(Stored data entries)
──────────
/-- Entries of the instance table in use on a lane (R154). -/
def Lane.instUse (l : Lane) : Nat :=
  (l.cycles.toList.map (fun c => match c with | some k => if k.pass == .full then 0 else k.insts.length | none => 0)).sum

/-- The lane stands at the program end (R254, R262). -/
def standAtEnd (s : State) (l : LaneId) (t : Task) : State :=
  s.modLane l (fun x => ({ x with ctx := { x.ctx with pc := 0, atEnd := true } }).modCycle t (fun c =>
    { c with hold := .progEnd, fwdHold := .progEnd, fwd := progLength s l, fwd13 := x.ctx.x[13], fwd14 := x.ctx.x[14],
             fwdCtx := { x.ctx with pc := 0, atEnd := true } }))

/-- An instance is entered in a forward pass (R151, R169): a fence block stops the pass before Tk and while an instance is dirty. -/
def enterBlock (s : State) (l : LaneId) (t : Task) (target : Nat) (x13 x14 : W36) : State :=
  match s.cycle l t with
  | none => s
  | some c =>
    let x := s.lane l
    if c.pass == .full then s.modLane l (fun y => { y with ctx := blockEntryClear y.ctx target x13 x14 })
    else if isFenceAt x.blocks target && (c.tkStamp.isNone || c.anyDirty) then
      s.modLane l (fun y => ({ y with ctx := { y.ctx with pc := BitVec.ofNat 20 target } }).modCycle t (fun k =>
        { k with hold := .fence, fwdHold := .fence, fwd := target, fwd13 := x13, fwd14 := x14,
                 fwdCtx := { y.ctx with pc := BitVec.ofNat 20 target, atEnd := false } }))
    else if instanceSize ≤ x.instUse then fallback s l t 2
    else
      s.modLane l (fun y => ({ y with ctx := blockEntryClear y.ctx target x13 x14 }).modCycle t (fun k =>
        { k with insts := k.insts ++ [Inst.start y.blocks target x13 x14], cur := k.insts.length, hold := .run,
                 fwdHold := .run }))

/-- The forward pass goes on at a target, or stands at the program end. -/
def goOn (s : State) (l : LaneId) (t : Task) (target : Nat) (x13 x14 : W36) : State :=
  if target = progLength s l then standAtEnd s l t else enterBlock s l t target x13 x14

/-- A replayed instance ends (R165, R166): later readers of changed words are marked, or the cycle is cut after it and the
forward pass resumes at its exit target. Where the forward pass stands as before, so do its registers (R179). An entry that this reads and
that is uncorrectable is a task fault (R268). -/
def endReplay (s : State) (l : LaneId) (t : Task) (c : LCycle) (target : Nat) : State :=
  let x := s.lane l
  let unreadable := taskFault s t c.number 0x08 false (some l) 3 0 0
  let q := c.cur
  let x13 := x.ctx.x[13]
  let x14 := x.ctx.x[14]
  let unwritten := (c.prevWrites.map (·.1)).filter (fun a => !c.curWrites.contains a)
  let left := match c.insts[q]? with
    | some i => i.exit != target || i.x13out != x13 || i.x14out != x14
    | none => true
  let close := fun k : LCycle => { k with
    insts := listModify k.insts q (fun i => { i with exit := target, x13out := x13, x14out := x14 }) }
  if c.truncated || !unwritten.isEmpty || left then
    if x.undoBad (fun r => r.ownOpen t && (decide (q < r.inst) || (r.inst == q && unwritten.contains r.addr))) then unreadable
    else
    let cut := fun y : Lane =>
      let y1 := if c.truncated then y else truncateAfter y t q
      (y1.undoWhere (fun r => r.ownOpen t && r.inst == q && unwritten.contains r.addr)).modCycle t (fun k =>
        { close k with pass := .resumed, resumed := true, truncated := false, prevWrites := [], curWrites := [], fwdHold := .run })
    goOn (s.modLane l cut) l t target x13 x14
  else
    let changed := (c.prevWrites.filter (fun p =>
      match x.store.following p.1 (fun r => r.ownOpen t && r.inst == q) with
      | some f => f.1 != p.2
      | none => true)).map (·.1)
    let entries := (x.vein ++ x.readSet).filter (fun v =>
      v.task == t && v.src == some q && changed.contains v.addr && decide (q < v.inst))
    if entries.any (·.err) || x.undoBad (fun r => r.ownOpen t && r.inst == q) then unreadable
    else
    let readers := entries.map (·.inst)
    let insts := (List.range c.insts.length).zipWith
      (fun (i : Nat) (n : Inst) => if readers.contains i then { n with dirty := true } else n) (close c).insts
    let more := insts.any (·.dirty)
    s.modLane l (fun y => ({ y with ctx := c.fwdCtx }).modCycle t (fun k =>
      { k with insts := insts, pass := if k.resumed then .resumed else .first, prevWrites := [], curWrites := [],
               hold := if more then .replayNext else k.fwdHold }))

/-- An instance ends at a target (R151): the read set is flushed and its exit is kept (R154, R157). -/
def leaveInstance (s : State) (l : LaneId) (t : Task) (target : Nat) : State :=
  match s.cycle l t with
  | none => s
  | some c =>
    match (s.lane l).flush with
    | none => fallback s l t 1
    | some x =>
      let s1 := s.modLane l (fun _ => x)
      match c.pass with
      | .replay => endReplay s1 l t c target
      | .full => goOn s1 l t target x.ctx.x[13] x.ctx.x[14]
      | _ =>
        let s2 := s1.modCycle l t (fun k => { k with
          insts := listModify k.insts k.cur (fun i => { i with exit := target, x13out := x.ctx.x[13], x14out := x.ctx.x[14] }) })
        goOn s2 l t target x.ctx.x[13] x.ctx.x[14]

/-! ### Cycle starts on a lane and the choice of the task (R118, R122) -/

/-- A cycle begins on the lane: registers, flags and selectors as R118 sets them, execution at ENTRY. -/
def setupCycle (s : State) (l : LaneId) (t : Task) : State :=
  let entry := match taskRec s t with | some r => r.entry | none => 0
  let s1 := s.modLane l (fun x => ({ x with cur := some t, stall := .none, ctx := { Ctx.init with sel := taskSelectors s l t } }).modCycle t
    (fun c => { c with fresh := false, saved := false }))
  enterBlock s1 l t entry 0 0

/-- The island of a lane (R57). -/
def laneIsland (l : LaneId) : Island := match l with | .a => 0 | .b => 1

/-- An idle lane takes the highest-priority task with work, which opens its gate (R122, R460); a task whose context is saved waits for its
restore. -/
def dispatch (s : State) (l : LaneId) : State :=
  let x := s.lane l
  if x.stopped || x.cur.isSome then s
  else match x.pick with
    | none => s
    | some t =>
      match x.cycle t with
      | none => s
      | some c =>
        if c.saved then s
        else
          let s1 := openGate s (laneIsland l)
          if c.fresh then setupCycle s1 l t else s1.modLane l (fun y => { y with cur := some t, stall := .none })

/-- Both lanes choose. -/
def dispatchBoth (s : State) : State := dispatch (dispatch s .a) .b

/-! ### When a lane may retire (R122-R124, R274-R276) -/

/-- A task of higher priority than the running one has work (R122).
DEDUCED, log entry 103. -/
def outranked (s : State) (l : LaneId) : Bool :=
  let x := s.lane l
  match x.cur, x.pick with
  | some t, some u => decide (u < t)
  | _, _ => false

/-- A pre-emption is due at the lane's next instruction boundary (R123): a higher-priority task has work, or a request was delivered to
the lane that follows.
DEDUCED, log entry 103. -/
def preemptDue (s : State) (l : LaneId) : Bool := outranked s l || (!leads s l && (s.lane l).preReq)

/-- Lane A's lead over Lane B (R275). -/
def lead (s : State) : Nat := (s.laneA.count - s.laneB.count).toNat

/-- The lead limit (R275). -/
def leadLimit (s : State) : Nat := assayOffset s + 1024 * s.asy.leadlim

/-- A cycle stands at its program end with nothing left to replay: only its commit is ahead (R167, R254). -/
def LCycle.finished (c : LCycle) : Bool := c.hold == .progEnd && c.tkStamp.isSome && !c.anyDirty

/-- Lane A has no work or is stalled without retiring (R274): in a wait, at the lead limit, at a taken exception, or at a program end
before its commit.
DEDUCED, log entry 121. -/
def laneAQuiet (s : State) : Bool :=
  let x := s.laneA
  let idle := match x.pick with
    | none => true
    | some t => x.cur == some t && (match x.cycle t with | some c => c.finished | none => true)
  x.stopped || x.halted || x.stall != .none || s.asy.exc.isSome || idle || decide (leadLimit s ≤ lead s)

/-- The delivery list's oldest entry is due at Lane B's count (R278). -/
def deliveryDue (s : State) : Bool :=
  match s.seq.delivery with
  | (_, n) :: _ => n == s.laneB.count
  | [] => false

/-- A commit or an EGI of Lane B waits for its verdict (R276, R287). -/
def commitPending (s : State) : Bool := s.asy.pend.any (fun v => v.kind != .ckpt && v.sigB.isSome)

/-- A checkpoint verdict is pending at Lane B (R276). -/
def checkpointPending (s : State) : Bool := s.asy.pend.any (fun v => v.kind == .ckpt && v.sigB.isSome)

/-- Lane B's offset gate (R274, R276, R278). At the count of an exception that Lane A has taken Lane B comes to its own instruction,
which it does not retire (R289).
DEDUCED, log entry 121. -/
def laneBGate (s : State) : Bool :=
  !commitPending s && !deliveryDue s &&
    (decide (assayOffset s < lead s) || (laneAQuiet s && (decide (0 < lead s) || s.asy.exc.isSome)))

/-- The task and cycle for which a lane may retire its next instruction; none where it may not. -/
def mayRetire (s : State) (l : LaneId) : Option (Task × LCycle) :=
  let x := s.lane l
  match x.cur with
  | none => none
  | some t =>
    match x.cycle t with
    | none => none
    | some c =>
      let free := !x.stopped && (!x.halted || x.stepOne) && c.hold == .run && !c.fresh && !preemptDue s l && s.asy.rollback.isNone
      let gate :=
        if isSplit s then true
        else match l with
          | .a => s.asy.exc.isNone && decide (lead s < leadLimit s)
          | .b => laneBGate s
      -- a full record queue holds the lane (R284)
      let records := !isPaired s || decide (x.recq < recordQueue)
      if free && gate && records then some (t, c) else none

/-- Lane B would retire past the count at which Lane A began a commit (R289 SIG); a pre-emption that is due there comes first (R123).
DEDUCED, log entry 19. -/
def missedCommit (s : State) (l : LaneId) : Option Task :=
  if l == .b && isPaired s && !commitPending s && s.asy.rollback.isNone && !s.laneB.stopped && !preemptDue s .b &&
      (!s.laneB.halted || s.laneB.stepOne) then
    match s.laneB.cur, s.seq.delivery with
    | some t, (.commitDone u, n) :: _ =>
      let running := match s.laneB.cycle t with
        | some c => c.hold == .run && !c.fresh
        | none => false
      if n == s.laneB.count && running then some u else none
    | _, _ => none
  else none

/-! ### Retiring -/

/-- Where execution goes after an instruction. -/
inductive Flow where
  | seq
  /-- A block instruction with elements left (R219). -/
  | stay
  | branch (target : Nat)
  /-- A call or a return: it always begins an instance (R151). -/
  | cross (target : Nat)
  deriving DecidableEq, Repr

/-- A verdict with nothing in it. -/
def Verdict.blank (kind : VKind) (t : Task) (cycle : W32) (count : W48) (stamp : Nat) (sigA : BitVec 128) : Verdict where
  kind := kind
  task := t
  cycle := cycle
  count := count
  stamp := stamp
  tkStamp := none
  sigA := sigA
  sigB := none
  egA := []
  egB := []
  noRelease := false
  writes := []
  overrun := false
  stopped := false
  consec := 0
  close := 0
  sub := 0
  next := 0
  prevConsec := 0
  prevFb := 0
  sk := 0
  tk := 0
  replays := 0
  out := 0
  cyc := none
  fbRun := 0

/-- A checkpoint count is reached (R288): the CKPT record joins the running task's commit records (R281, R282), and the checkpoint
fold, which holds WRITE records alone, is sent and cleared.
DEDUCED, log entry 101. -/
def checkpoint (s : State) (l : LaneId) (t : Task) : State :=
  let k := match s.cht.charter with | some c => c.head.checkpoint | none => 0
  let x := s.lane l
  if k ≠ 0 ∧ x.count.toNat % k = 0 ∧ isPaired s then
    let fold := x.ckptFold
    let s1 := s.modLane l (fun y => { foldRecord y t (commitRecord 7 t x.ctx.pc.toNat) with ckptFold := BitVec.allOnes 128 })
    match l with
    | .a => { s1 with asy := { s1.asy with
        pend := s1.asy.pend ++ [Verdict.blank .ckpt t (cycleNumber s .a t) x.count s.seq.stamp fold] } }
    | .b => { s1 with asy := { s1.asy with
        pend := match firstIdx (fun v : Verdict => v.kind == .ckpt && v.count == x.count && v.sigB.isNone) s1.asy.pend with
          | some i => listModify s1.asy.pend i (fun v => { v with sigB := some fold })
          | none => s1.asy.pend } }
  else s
──────────
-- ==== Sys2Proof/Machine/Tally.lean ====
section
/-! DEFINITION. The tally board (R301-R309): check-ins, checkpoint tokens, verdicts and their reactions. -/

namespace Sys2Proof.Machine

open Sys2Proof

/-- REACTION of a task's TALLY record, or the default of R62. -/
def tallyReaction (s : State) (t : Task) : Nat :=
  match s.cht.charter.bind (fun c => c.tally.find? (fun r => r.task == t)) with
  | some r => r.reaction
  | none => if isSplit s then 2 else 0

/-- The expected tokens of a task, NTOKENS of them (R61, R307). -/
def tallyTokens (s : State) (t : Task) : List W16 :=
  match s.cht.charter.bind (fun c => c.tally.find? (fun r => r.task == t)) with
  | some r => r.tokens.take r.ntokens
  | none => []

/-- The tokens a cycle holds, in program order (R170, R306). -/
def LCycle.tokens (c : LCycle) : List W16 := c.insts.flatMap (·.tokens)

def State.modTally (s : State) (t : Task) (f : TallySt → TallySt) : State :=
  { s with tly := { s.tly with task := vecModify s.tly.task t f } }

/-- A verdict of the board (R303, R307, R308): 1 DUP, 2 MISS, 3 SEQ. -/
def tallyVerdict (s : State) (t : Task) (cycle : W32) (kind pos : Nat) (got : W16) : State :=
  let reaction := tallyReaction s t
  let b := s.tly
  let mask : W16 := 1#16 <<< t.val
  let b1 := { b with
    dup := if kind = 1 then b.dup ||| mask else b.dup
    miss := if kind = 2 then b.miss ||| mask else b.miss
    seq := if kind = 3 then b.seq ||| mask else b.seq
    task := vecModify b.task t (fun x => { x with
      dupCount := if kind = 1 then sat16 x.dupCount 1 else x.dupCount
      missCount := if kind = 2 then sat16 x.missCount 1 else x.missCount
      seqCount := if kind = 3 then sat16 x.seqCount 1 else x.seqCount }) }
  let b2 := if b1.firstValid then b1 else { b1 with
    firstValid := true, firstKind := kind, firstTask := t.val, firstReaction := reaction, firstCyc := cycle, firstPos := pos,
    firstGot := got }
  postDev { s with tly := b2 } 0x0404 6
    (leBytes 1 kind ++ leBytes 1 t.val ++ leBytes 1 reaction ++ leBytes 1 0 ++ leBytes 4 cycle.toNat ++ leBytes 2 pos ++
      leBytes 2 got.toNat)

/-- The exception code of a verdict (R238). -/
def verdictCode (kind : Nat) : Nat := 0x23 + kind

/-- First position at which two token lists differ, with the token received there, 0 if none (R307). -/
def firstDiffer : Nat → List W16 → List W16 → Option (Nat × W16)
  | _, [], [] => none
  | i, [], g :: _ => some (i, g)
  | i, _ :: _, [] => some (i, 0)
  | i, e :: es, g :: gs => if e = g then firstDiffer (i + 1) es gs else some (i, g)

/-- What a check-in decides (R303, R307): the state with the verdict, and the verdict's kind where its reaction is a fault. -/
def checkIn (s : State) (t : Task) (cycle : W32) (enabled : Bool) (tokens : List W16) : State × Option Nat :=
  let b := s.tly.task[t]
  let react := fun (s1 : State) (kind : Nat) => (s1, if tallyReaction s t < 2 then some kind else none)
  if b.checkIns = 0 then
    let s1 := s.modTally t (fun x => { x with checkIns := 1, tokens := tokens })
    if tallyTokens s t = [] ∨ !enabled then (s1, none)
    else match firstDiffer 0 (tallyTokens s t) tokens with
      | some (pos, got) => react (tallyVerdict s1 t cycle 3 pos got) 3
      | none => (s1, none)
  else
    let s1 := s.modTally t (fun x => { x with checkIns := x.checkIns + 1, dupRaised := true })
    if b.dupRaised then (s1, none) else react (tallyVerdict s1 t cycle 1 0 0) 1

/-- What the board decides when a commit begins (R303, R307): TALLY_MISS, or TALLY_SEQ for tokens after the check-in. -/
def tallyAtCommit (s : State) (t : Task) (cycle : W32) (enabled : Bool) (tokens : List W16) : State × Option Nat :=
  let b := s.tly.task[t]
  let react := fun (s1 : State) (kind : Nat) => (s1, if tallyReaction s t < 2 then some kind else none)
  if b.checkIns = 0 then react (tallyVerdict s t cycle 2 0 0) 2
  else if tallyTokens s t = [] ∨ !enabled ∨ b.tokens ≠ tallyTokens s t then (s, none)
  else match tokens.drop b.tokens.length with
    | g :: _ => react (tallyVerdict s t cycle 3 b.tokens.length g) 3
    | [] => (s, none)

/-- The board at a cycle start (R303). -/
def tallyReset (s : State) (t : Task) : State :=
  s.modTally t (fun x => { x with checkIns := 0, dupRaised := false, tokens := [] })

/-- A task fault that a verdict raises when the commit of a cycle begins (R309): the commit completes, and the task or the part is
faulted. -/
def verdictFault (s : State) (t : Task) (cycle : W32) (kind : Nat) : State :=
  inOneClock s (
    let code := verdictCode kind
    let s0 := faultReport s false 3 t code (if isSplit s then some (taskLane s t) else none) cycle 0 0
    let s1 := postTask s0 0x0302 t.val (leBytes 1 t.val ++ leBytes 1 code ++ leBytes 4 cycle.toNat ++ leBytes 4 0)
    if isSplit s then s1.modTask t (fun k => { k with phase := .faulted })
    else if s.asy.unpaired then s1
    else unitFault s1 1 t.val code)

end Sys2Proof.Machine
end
──────────
Exercise
Across the records above, how many lines contain the word "waits"? Please give that number alone.

Answer area
2